Vicuña is the smallest member of the Camelidae family, a cousin of llamas and alpacas. Considered as ‘the fibre of gods’ by the Incas, vicuña’s unique and precious fleece was used exclusively to produce emperors’ clothes. The ritual shearing of the animals, known as ‘chaccu’, took place every three to five years, after which the animals were released back into the wild.

Following the European conquest, vicuña were nearly driven to extinction due to indiscriminate slaughter. By 1960, some 6000 individuals remained out of an estimated two million 500 years earlier. In response to the perilous state of vicuña populations, the Andean countries signed the Convention for the Conservation of Vicuña in 1969. Following the entry into force of CITES, international trade in vicuña was prohibited in 1975.

By 1987, some populations had recovered so significantly that trade in cloth made from wool sheared from live animals was partially reopened. A further break-through for vicuña was achieved when the government of Peru, assisted by CITES, gave local communities the legal rights to manage vicuña populations and benefit from trade, as long as they protected the animals from poaching.

In 1994, the International Vicuña Consortium, comprised of three companies, including Agnona (which was later acquired by the Ermenegildo Zegna Group) and Loro Piana, received the first authorization of legal vicuña trade from Peru. In the words of Paolo Zegna, chair of the Zegna Group: ‘The reappearance of the vicuña on the international market, free of any moral concern, was greeted with enthusiasm by our customers’.

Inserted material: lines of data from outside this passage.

@[simp] theorem State.tellDiscarded_frame (n : Notice) :
    (s.tellDiscarded n).pending = s.pending ∧ (s.tellDiscarded n).stationNo = s.stationNo ∧
    (s.tellDiscarded n).config = s.config ∧ (s.tellDiscarded n).svp = s.svp ∧ (s.tellDiscarded n).peers = s.peers ∧
    (s.tellDiscarded n).own = s.own ∧ (s.tellDiscarded n).tmu = s.tmu ∧ (s.tellDiscarded n).awaitMclk = s.awaitMclk ∧
    (s.tellDiscarded n).pulses = s.pulses ∧ (s.tellDiscarded n).channels = s.channels ∧
    (s.tellDiscarded n).groups = s.groups ∧ (s.tellDiscarded n).captures = s.captures ∧
    (s.tellDiscarded n).tsv = s.tsv ∧ (s.tellDiscarded n).hmt = s.hmt ∧ (s.tellDiscarded n).scw = s.scw ∧
    (s.tellDiscarded n).units = s.units ∧ (s.tellDiscarded n).outputs = s.outputs ∧
    (s.tellDiscarded n).freeNext = s.freeNext := by
  generalize h : (s.tellDiscarded n) = t
  dsimp only [State.tellDiscarded] at h
  (repeat' split at h) <;> subst h <;> simp

@[simp] theorem State.jam_frame (n : Notice) :
    (s.jam n).pending = s.pending ∧ (s.jam n).stationNo = s.stationNo ∧ (s.jam n).config = s.config ∧
    (s.jam n).svp = s.svp ∧ (s.jam n).peers = s.peers ∧ (s.jam n).own = s.own ∧ (s.jam n).tmu = s.tmu ∧
    (s.jam n).awaitMclk = s.awaitMclk ∧ (s.jam n).pulses = s.pulses ∧ (s.jam n).channels = s.channels ∧
    (s.jam n).groups = s.groups ∧ (s.jam n).captures = s.captures ∧ (s.jam n).tsv = s.tsv ∧ (s.jam n).hmt = s.hmt ∧
    (s.jam n).scw = s.scw ∧ (s.jam n).units = s.units ∧ (s.jam n).outputs = s.outputs ∧
    (s.jam n).freeNext = s.freeNext := by
  generalize h : (s.jam n) = t
  dsimp only [State.jam] at h
  subst h
  simp

@[simp] theorem State.silenceCheck_frame (n : StationNo) :
    (s.silenceCheck n).pending = s.pending ∧ (s.silenceCheck n).stationNo = s.stationNo ∧
    (s.silenceCheck n).config = s.config ∧ (s.silenceCheck n).svp = s.svp ∧ (s.silenceCheck n).own = s.own ∧
    (s.silenceCheck n).tmu = s.tmu ∧ (s.silenceCheck n).awaitMclk = s.awaitMclk ∧
    (s.silenceCheck n).pulses = s.pulses ∧ (s.silenceCheck n).channels = s.channels ∧
    (s.silenceCheck n).groups = s.groups ∧ (s.silenceCheck n).captures = s.captures ∧ (s.silenceCheck n).tsv = s.tsv ∧
    (s.silenceCheck n).hmt = s.hmt ∧ (s.silenceCheck n).scw = s.scw ∧ (s.silenceCheck n).units = s.units ∧
    (s.silenceCheck n).outputs = s.outputs := by
  generalize h : (s.silenceCheck n) = t
  dsimp only [State.silenceCheck] at h
  (repeat' split at h) <;> subst h <;> simp

@[simp] theorem State.setStation_frame (c : StationConfig) :
    (s.setStation c).pending = s.pending ∧ (s.setStation c).stationNo = s.stationNo ∧ (s.setStation c).svp = s.svp ∧
    (s.setStation c).own = s.own ∧ (s.setStation c).tmu = s.tmu ∧ (s.setStation c).awaitMclk = s.awaitMclk ∧
    (s.setStation c).pulses = s.pulses ∧ (s.setStation c).channels = s.channels ∧ (s.setStation c).groups = s.groups ∧
    (s.setStation c).captures = s.captures ∧ (s.setStation c).tsv = s.tsv ∧ (s.setStation c).hmt = s.hmt ∧
    (s.setStation c).scw = s.scw ∧ (s.setStation c).units = s.units ∧ (s.setStation c).outputs = s.outputs := by
  simp only [State.setStation]
  and_intros
  all_goals
    refine (foldl_keeps State.silenceCheck _ ?_ _ _).trans rfl
    intro s n; simp

@[simp] theorem State.enterGroup_frame (g : GroupNo) :
    (s.enterGroup g).pending = s.pending ∧ (s.enterGroup g).stationNo = s.stationNo ∧
    (s.enterGroup g).config = s.config ∧ (s.enterGroup g).svp = s.svp ∧ (s.enterGroup g).attention = s.attention ∧
    (s.enterGroup g).lif = s.lif ∧ (s.enterGroup g).peers = s.peers ∧ (s.enterGroup g).own = s.own ∧
    (s.enterGroup g).tmu = s.tmu ∧ (s.enterGroup g).awaitMclk = s.awaitMclk ∧ (s.enterGroup g).pulses = s.pulses ∧
    (s.enterGroup g).channels = s.channels ∧ (s.enterGroup g).captures = s.captures ∧ (s.enterGroup g).tsv = s.tsv ∧
    (s.enterGroup g).hmt = s.hmt ∧ (s.enterGroup g).scw = s.scw ∧ (s.enterGroup g).spl = s.spl ∧
    (s.enterGroup g).units = s.units ∧ (s.enterGroup g).outputs = s.outputs ∧ (s.enterGroup g).freeNext = s.freeNext := by
  generalize h : (s.enterGroup g) = t
  dsimp only [State.enterGroup] at h
  (repeat' split at h) <;> subst h <;> simp

@[simp] theorem State.enterCapture_frame (u : CaptureNo) :
    (s.enterCapture u).pending = s.pending ∧ (s.enterCapture u).stationNo = s.stationNo ∧
    (s.enterCapture u).config = s.config ∧ (s.enterCapture u).svp = s.svp ∧
    (s.enterCapture u).attention = s.attention ∧ (s.enterCapture u).lif = s.lif ∧
    (s.enterCapture u).peers = s.peers ∧ (s.enterCapture u).own = s.own ∧ (s.enterCapture u).tmu = s.tmu ∧
    (s.enterCapture u).awaitMclk = s.awaitMclk ∧ (s.enterCapture u).pulses = s.pulses ∧
    (s.enterCapture u).channels = s.channels ∧ (s.enterCapture u).groups = s.groups ∧ (s.enterCapture u).tsv = s.tsv ∧
    (s.enterCapture u).hmt = s.hmt ∧ (s.enterCapture u).scw = s.scw ∧ (s.enterCapture u).spl = s.spl ∧
    (s.enterCapture u).units = s.units ∧ (s.enterCapture u).outputs = s.outputs ∧
    (s.enterCapture u).freeNext = s.freeNext :=
  ⟨rfl, rfl, rfl, rfl, rfl, rfl, rfl, rfl, rfl, rfl, rfl, rfl, rfl, rfl, rfl, rfl, rfl, rfl, rfl, rfl⟩

@[simp] theorem State.enterTurbine_frame :
    (s.enterTurbine).pending = s.pending ∧ (s.enterTurbine).stationNo = s.stationNo ∧
    (s.enterTurbine).config = s.config ∧ (s.enterTurbine).svp = s.svp ∧ (s.enterTurbine).attention = s.attention ∧
    (s.enterTurbine).lif = s.lif ∧ (s.enterTurbine).peers = s.peers ∧ (s.enterTurbine).own = s.own ∧
    (s.enterTurbine).tmu = s.tmu ∧ (s.enterTurbine).awaitMclk = s.awaitMclk ∧ (s.enterTurbine).pulses = s.pulses ∧
    (s.enterTurbine).channels = s.channels ∧ (s.enterTurbine).groups = s.groups ∧
    (s.enterTurbine).captures = s.captures ∧ (s.enterTurbine).hmt = s.hmt ∧ (s.enterTurbine).scw = s.scw ∧
    (s.enterTurbine).spl = s.spl ∧ (s.enterTurbine).units = s.units ∧ (s.enterTurbine).outputs = s.outputs ∧
    (s.enterTurbine).freeNext = s.freeNext :=
  ⟨rfl, rfl, rfl, rfl, rfl, rfl, rfl, rfl, rfl, rfl, rfl, rfl, rfl, rfl, rfl, rfl, rfl, rfl, rfl, rfl⟩

@[simp] theorem State.enterWatch_frame :
    (s.enterWatch).pending = s.pending ∧ (s.enterWatch).stationNo = s.stationNo ∧ (s.enterWatch).config = s.config ∧
    (s.enterWatch).svp = s.svp ∧ (s.enterWatch).attention = s.attention ∧ (s.enterWatch).lif = s.lif ∧
    (s.enterWatch).peers = s.peers ∧ (s.enterWatch).own = s.own ∧ (s.enterWatch).tmu = s.tmu ∧
    (s.enterWatch).awaitMclk = s.awaitMclk ∧ (s.enterWatch).pulses = s.pulses ∧ (s.enterWatch).channels = s.channels ∧
    (s.enterWatch).groups = s.groups ∧ (s.enterWatch).captures = s.captures ∧ (s.enterWatch).tsv = s.tsv ∧
    (s.enterWatch).hmt = s.hmt ∧ (s.enterWatch).spl = s.spl ∧ (s.enterWatch).units = s.units ∧
    (s.enterWatch).outputs = s.outputs ∧ (s.enterWatch).freeNext = s.freeNext := by
  generalize h : (s.enterWatch) = t
  dsimp only [State.enterWatch] at h
  (repeat' split at h) <;> subst h <;> simp

@[simp] theorem State.enterRun_frame :
    (s.enterRun).pending = s.pending ∧ (s.enterRun).stationNo = s.stationNo ∧ (s.enterRun).config = s.config ∧
    (s.enterRun).attention = s.attention ∧ (s.enterRun).peers = s.peers ∧ (s.enterRun).own = s.own ∧
    (s.enterRun).channels = s.channels ∧ (s.enterRun).hmt = s.hmt ∧ (s.enterRun).spl = s.spl ∧
    (s.enterRun).units = s.units ∧ (s.enterRun).outputs = s.outputs ∧ (s.enterRun).freeNext = s.freeNext := by
  simp only [State.enterRun, groupNumbers, captureNumbers, List.foldl_cons, List.foldl_nil]
  simp

end Sys2Proof.Machine
end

Today, the Peruvian vicuña population, estimated at a healthy 190,000, is farmed sustainably to the benefit of local communities, the environment and the luxury industry. While certain benefit-sharing issues have not been fully resolved, vicuña is a hallmark example of sustainable sourcing of a luxury product entirely from the wild.

With technology poised to change the way we dress in the future, fashion designers are also experimenting with innovative fabrics that take their cue from the natural world. Biomimicry brings nature and technology together to create exciting new fabrics that are smarter and more sustainable. Some existing examples include a light-reflecting fabric that imitates the microscopic structure of the blue Morpho butterfly wing using nanotechnology; flame-resistant clothing suitable for firefighters’ jackets and children’s sleepwear produced with chitosan found in crab shells; and water-repellent and self-cleaning materials and fabrics inspired by the lotus leaf.Footnote 7

3D printing technology, already used in the textile industry, has a yet untapped sustainability potential. For example, imagine a 3D printer with cartridges for proteins, carbohydrates and minerals instead of ink that, layer by microscopic layer, create new materials with precisely tuned functionality based on the principles gleaned from nature’s billion-year R&D portfolio.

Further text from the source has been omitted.